Premature aging of T cells is associated with faster HIV-1 disease progression

Abstract

Objective: To determine if untreated HIV-1 infection and progression is associated with premature aging of memory CD8 and CD4 T cells and naive CD4 T cells.

Methods: Twenty HIV-1-infected fast progressors and 40 slow progressors were included in our study, using risk set sampling. The expression of cell surface markers reflecting the differentiation stages of lymphocytes was measured using flow cytometry analyses performed on cryopreserved peripheral blood mononuclear cells.

Results: We found that HIV-1 disease progression is associated with a decreased CD28 median florescence intensity on CD4 and CD8 T cells; an increased proportion of intermediate- and late-differentiated CD8 T cells and a decreased CD31 median florescence intensity on naive CD4 T cells of recent thymic origin. A selective depletion of peripherally expanded naive CD4 T cells was found to be associated with HIV-1 infection but not with HIV-1 disease progression.

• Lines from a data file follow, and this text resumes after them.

-- ==== Sys2Proof/Machine/Ops.lean ====
section
/-! DEFINITION. The named operations over the registers, the link, the timer and the report port; block reset. -/

namespace Sys2Proof.Machine

/-- The answer of one clock. -/
abbrev Answer := Host.Outcome State Fault Refusal

/-! ### Register writes: the one place each group of registers is written. -/

def State.setRaw (s : State) (r : RawWords) : State := { s with raw := r }
def State.setCoefs (s : State) (c : Coefs) : State := { s with coefs := c }
def State.setPipe (s : State) (p : Pipe) : State := { s with pipe := p }
def State.setOutputs (s : State) (o : Outputs) : State := { s with outs := o }
def State.setSeq (s : State) (q : BitVec 4) : State := { s with seq := q }
def State.setPh (s : State) (p : BitVec 3) : State := { s with ph := p }
def State.setLinkMode (s : State) (m : LinkMode) : State := { s with linkMode := m }
def State.setTimer (s : State) (n : Millis) : State := { s with timer := n }
def State.setRxh (s : State) (b : Byte) : State := { s with rxh := some b }

/-- A transaction's destination register, written with the response word (40_transport.md R105). -/
def RawWords.write (r : RawWords) (dest : Dest) (v : Word16) : RawWords :=
  match dest with
  | .w1 => { r with w1 := some v }
  | .w2 => { r with w2 := some v }
  | .w3 => { r with w3 := some v }
  | .w4 => { r with w4 := some v }
  | .d1 => { r with d1 := some v }
  | .d2 => { r with d2 := some v }

/-- A destination register, read. -/
def RawWords.read (r : RawWords) (dest : Dest) : Option Word16 :=
  match dest with
  | .w1 => r.w1
  | .w2 => r.w2
  | .w3 => r.w3
  | .w4 => r.w4
  | .d1 => r.d1
  | .d2 => r.d2

/-! ### The environment -/

/-- The free draw of a clock's input (40_transport.md R121; log 3). -/
def drawInput (n : Nat) : Input :=
  { rst := Config.rstAt n, tick := Config.tickAt n, answer := Config.linkAt n }

/-- What the environment does in this clock: what `inputs` says, or else a free draw (log 3). -/
def State.input (s : State) : Input :=
  match s.inputs with
  | i :: _ => i
  | [] => drawInput s.clock

/-- `TIMER` after a clock with or without a tick: a tick decrements it, and at 0 the tick is lost
(60_exceptions.md R247). -/
def tickTimer (tick : Bool) (t : Millis) : Millis :=
  if tick = true ∧ t ≠ 0 then t - 1 else t

/-- What every clock without reset does, whatever else it does: the tick, if one comes, reaches `TIMER`, and the
clock's input is used up. A phase that loads `TIMER` overwrites this value, so a tick in the same clock is absorbed
(60_exceptions.md R243, R248; log 4). -/
def State.elapse (s : State) : State :=
  { s with timer := tickTimer s.input.tick s.timer, inputs := s.inputs.tail, clock := s.clock + 1 }

/-- A clock in which the block's step is not enabled (43_sequencer.md R211): it holds. -/
def hold (s : State) : Answer := .next s.elapse

/-- A phase that makes an exchange: enabled when the link collaborator completes it, with the byte received
(40_transport.md R100, 43_sequencer.md R211). -/
def onAnswer (s : State) (f : Byte → Answer) : Answer :=
  match s.input.answer with
  | some rx => f rx
  | none => hold s

/-- One completed exchange enters the event history (20_memory.md R70, 43_sequencer.md R218). -/
def State.exchange (s : State) (mode : LinkMode) (tx rx : Byte) : State :=
  { s with events := .exchange mode tx rx :: s.events }

/-- `Emit Report` (43_sequencer.md R215). -/
def State.emit (s : State) (r : Report) : State :=
  { s with events := .report r :: s.events }

/-! ### Reset -/

/-- A clock with `rst` asserted (70_reset_and_hazards.md R270, R272, R273): every register takes its reset value,
whatever was in progress is abandoned, no exchange and no report is made, a tick is lost. Events already observed
stay observed. -/
def blockReset (s : State) : State :=
  { State.reset with events := s.events, inputs := s.inputs.tail, clock := s.clock + 1 }

/-! ### The phases of a transaction (40_transport.md R101) -/

/-- Phases 0 to 2 (40_transport.md R102): the reset pattern, `LINK_MODE` being written before the first exchange.
Any other value of `PH` is no phase of it and has no enabled step (log 8). -/
def resetPhase (s : State) : Answer :=
  onAnswer s fun rx =>
    if s.ph = 0 then
      .next (((s.elapse.setLinkMode .cmd).exchange .cmd (patBytes resetPattern).1 rx).setPh 1)
    else if s.ph = 1 then
      .next ((s.elapse.exchange .cmd (patBytes resetPattern).2.1 rx).setPh 2)
    else if s.ph = 2 then
      .next ((s.elapse.exchange .cmd (patBytes resetPattern).2.2 rx).setPh 3)
    else hold s

/-- Phase 3 (40_transport.md R103): the command's high byte. -/
def commandHiPhase (cmd : Word16) (s : State) : Answer :=
  onAnswer s fun rx => .next ((s.elapse.exchange .cmd (hiByte cmd) rx).setPh 4)

/-- Phase 4 (40_transport.md R103): the command's low byte, then the timer's load if there is a delay. -/
def commandLoPhase (cmd : Word16) (delay : Millis) (s : State) : Answer :=
  onAnswer s fun rx =>
    if 0 < delay.toNat then
      .next (((s.elapse.exchange .cmd (loByte cmd) rx).setTimer delay).setPh 5)
    else
      .next ((s.elapse.exchange .cmd (loByte cmd) rx).setPh 6)

/-- Phase 5 (40_transport.md R103): the conversion wait, enabled when `TIMER = 0`. -/
def conversionPhase (s : State) : Answer :=
  if s.timer = 0 then .next (s.elapse.setPh 6) else hold s

/-- Phase 6 (40_transport.md R104): the mode switch and the response's first byte. -/
def responseHiPhase (s : State) : Answer :=
  onAnswer s fun rx =>
    .next ((((s.elapse.setLinkMode .resp).exchange .resp 0x00 rx).setRxh rx).setPh 7)

/-- Phase 7 (40_transport.md R105): the response's second byte, the destination's write, the step's end. -/
def responseLoPhase (dest : Dest) (s : State) : Answer :=
  onAnswer s fun rx =>
    match s.rxh with
    | none => .fault .readUnwritten
    | some hi =>
      .next ((((s.elapse.exchange .resp 0x00 rx).setRaw (s.raw.write dest (wordOfBytes hi rx))).setPh 0).setSeq
        (s.seq + 1))

/-- One clock of `XFER cmd, delay -> dest` at phase `PH` (40_transport.md R101). A value that is no command is
refused in every phase, so that nothing is sent (30_encoding.md R85; log 23). -/
def transaction (cmd : Word16) (delay : Millis) (dest : Dest) (s : State) : Answer :=
  if isCommand cmd = false then .fault .refusedCmd
  else if s.ph = 3 then commandHiPhase cmd s
  else if s.ph = 4 then commandLoPhase cmd delay s
  else if s.ph = 5 then conversionPhase s
  else if s.ph = 6 then responseHiPhase s
  else if s.ph = 7 then responseLoPhase dest s
  else resetPhase s

/-- One clock of `WAIT ms` (43_sequencer.md R216). `PH` other than 0 and 1 has no enabled step (log 8). -/
def waitPhase (ms : Millis) (s : State) : Answer :=
  if s.ph = 0 then .next ((s.elapse.setTimer ms).setPh 1)
  else if s.ph = 1 then
    if s.timer = 0 then .next ((s.elapse.setPh 0).setSeq 0) else hold s
  else hold s

end Sys2Proof.Machine
end

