-- ==== Sys2Proof/Machine/Sequencer.lean ====
section
/-! DEFINITION. The sequencer's own micro-operations (43_sequencer.md §2). -/

namespace Sys2Proof.Machine

/-- REPORT (43_sequencer.md R215). -/
def execReport (s : State) : Answer :=
  match s.raw.words, s.raw.meas, s.pipe.fin with
  | some w, some m, some f =>
    .next (((s.elapse.setOutputs { tempOut := some (toOut f.temp), pOut := some (toOut f.pres), valid := true }).emit
      (reportOf w m f)).setSeq 9)
  | _, _, _ => .fault .readUnwritten

/-- WAIT (43_sequencer.md R216). -/
def execWait (s : State) : Answer := waitPhase tCycleMs s

end Sys2Proof.Machine
end

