-- ==== Sys2Proof/Machine/Transport.lean ====
section
/-! DEFINITION. The transport unit's meanings, one per wire constant (40_transport.md §2): each is one clock of the
instruction at phase `PH`. -/

namespace Sys2Proof.Machine

/-- RESET24 (40_transport.md R110): phases 0 to 2 of a transaction. -/
def execReset24 (s : State) : Answer := resetPhase s

/-- RDCAL1 (40_transport.md R111). -/
def execRdcal1 (s : State) : Answer := transaction cmdRdcal1 tCalMs .w1 s

/-- RDCAL2 (40_transport.md R112). -/
def execRdcal2 (s : State) : Answer := transaction cmdRdcal2 tCalMs .w2 s

/-- RDCAL3 (40_transport.md R113). -/
def execRdcal3 (s : State) : Answer := transaction cmdRdcal3 tCalMs .w3 s

/-- RDCAL4 (40_transport.md R114). -/
def execRdcal4 (s : State) : Answer := transaction cmdRdcal4 tCalMs .w4 s

/-- CONVD1 (40_transport.md R115). -/
def execConvd1 (s : State) : Answer := transaction cmdConvd1 tConvMs .d1 s

/-- CONVD2 (40_transport.md R116). -/
def execConvd2 (s : State) : Answer := transaction cmdConvd2 tConvMs .d2 s

end Sys2Proof.Machine
end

Conclusions: The overall change during HIV-1 infection and progression is associated with a shift in the T-cell population toward an aged conformation, which may be further compromised by impaired renewal of the less-differentiated CD4 T-cell population. Our results suggest that HIV-1 infection induces an accelerated aging of T lymphocytes, which is associated with the clinical progression to AIDS and death.

FIGURE 1

Gating scheme for measuring coexpression of CD45RA, CD27, and CD28 on CD4⁺ and CD8⁺ T cells from a representative FP. Row A shows CD3 gate on the left and CD4 and CD8 gate on the right. Row B shows CD45RA versus CD28 gated on CD4⁺ T cells (left) and CD8 T cells (right). Total CD28 and CD28 MFI were measured from these plots. Row C shows CD27 versus CD28 expression gated on CD45RA⁻ and CD45RA⁺ T cells to illustrate all phenotypes defined by the 3 differentiation markers. These plots were used to enumerate naive and memory cell frequencies.

FIGURE 2

A, percentages of CD28⁻ cells within the CD4⁺ or CD8⁺ T-cell populations in HIV-1–infected FPs, SPs, and UIs. B, CD28 MFI on CD28⁺CD4⁺ and CD28⁺CD8⁺ T cells in FPs and SPs. C, correlations between CD28 MFI values of CD28⁺CD4⁺ T cells and CD28⁺CD8⁺ T cells, in FPs and SPs. D, correlations between the percentages of CD28⁻ cells within the CD8⁺ T cells and the percentages of total CD4⁺ T cells, in FPs and SPs. The following statement applies to Figure 2–Figure 5: depicted in bar lots are medians and interquartile ranges. The P values for comparing group medians between the 2 HIV-1–infected groups or between the combined groups of HIV-1 infected and uninfected were calculated by the Wilcoxon signed rank test (P^#) and the Wilcoxon rank sum test (P^&), respectively. Spearmen rank correlation test was used to determine correlations.

FIGURE 3

A, percentages of CD57⁺ cells within the CD4⁺ or CD8⁺ T cells. B, percentages of CD8⁺ T-cell subsets defined by expression patterns of CD28 and CD57.

FIGURE 4

A, percentages of various CD8⁺ T-cell subsets representing differentiation stages defined by the expression of CD45RA, CD27, and CD28. B, percentages of CD4⁺ T cells are positively correlated with the percentages of naive CD8⁺ T cells (CD45RA⁺CD27⁺CD28⁺) and inversely correlated with the percentages of late-CD45RA⁻ CD8⁺ T cells (CD45RA⁻CD27⁻CD28⁻) in HIV-1– infected individuals.

FIGURE 5

A, on the left, naive CD4⁺ T cells (CD45RA⁺CD27⁺) was gated in Q2. On the right, the CD31⁺ percentages and MFI on naive CD4⁺ T cells were shown for a paired SP and FP, respectively. B, percentages of RTE (CDRA⁺ CD27⁺CD31⁺CD4⁺) and peripherally expanded naive cells (CD45RA⁺CD27⁺CD31⁻CD4⁺) within the CD4⁺ T cells or the naive CD4⁺ T cells. C, CD31 MFI on RTE (CDRA⁺CD27⁺CD31⁺CD4⁺) in FPs is lower than that of SPs.